However, in 2011, by first-principles calculations, Li et al. proposed that a non-thermal effect of the optical excitation played important roles in the ultrafast laser-induced amorphization in PCM materials.^[25,26] When electrons are excited from valence band to conduction band, the chemical bonds are weakened due to the electron transfer from bonding states to anti-bonding states. Such an instability mechanism also has been suggested in the femtosecond (fs) laser-induced disordering of Si and GaAs.^[27,28] The results of the ab initio molecular dynamics (AIMD) simulation in Figs. 3(a)–3(f) demonstrates that upon an excitation with an intensity of 9% valence electrons, the prototypical phase-change materials Ge₂Sb₂Te₅ (GST) amorphizes within 24 picosecond (ps) at 700 K without thermal melting.
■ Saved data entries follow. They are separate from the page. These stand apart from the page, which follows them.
-- ==== Sys2Proof/Machine/Issue.lean ====
section
/-! DEFINITION. Choosing and fetching the next instruction: eligibility and the issue arbiter (R17, R18), occupancy (R20,
R101), fetch (R97), XW runs (R60-R62), the boundary stops (R141, R201, R355), the passage of time with the bounds and instants
that it may not pass (R204, R360, R363, R383, R389, R393), the parents in the clock tree (R382), and the default order of the
steps that have no instruction word (log 1). -/

namespace Sys2Proof.Machine

/-! ### Occupancy -/

/-- R20, R101: the occupancy of an instruction. -/
def occupancy : Instr → Nat
  | .div _ _ _ w | .divu _ _ _ w | .rem _ _ _ w | .remu _ _ _ w => if w then 24 else 40
  | .fdiv _ _ _ p => if p then 40 else 24
  | .fsqrt _ _ p => if p then 40 else 24
  | .fma _ _ _ p | .fms _ _ _ p | .fnma _ _ _ p | .fnms _ _ _ p => if p then 16 else 8
  | .fmacD _ _ => 16
  | _ => 8

/-! ### Arbiter (R17, R18) -/

/-- Whether the team of a slot is being quiesced (R338). -/
def State.teamClosed (s : State) (t k : Nat) : Bool :=
  let x := s.tile t
  !s.atService t k && (match x.teams.look (x.slot k).team with | some tm => tm.closed | none => false)

/-- R62, R338: a thread of a team being quiesced stops at its boundary; an instruction that waited for a reply completes first
(R127), as does an `exit` that is released (R144). -/
def State.quiescing (s : State) (t k : Nat) : Bool :=
  let sl := s.slot t k
  !sl.released && sl.atBoundary && !sl.retry && s.teamClosed t k

/-- What keeps a READY thread from issuing: a relock (R28) or a quiesce at its boundary, a tile closed by a dusk (R378) or
fenced, its own running vector instruction (R157), and a packet that has reached the tile's pipeline in this cycle (R228). -/
def State.barred (s : State) (t k : Nat) : Bool :=
  let x := s.tile t
  s.portBusy t ||
  (x.relock && (x.slot k).canStop) || x.closed || x.fenced || s.quiescing t k ||
    (match x.vec with | some v => v.slot == k | none => false)

/-- R17: eligible in the present cycle. -/
def State.eligible (s : State) (t k : Nat) : Bool :=
  let sl := s.slot t k
  s.enabled && sl.state == .ready && sl.eligAt ≤ s.now && !s.barred t k

/-- A slot whose waiting instruction can now go on: it takes no issue slot and no new occupancy (R19, R20). -/
def State.resumed (s : State) (t k : Nat) : Bool :=
  let sl := s.slot t k
  s.enabled && sl.state == .ready && sl.retry && !s.barred t k

/-- R18: the slot the arbiter of a tile issues in this cycle, after any that resumes a wait. -/
def State.arbiter (s : State) (t : Nat) : Option Nat :=
  let x := s.tile t
  match (List.range 16).find? (fun k => s.resumed t k) with
  | some k => some k
  | none =>
  if s.now < x.nextIssue then none
  else ((List.range 16).map (fun k => (x.ptr + k) % 16)).find? (fun k => s.eligible t k)

/-- R228: the ranks of what reaches a tile's pipeline in one cycle after its slots and its butterfly engine: the copy engine, the
near-memory engine, and packets of VC2, VC0 and VC4. -/
def engRank : Eng → Nat
  | .bfe | .cpe => 0
  | .nme => 1

/-- R228: whether what has rank `r` has its turn at the pipeline of a tile in this cycle: the slots have made their accesses, and nothing
of a later rank has come before it. -/
def State.turn (s : State) (t r : Nat) : Bool :=
  (s.arbiter t).isNone && (match s.portAt.look t with
    | some (c, q) => c != s.now || q ≤ r
    | none => true)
In other words, the non-thermal effect of electronic excitation enables a solid-to-solid amorphization. This can also be confirmed by the mean square distance (MSD) during the AIMD simulations in Fig. 3(g), where the atomic diffusion of the solid-to-solid transition is negligible compared with that of the normal melting. Without violent thermal diffusions, the speed and the cyclability of the phase transition should be enhanced indicating better performances of PCM. AIMD simulations with different excitation intensities and temperatures also demonstrate that the amorphization temperature is in proportion to the excitation intensity. As displayed in Fig. 3(h), the higher the excitation intensity, the lower the amorphization temperature. At atomic scale, the excitation in phase-change materials shows an element-selective feature which makes Ge atom play a critical role in the phase changes. From the density of states (DOS) and the projected electron density in Figs. 3(i)–3(k), it can be inferred that Ge atoms contribute more states than Sb atoms for the band-edge excitations. The excitation makes Ge atoms favor the sp³ hybridization instead of the p-bonding in crystalline phase.^[26] Therefore, the excitation drives Ge atoms from the original octahedral sties to the new tetrahedral sites and thus triggers the amorphization in the way like “umbrella flip”.^[18]

Fig. 3.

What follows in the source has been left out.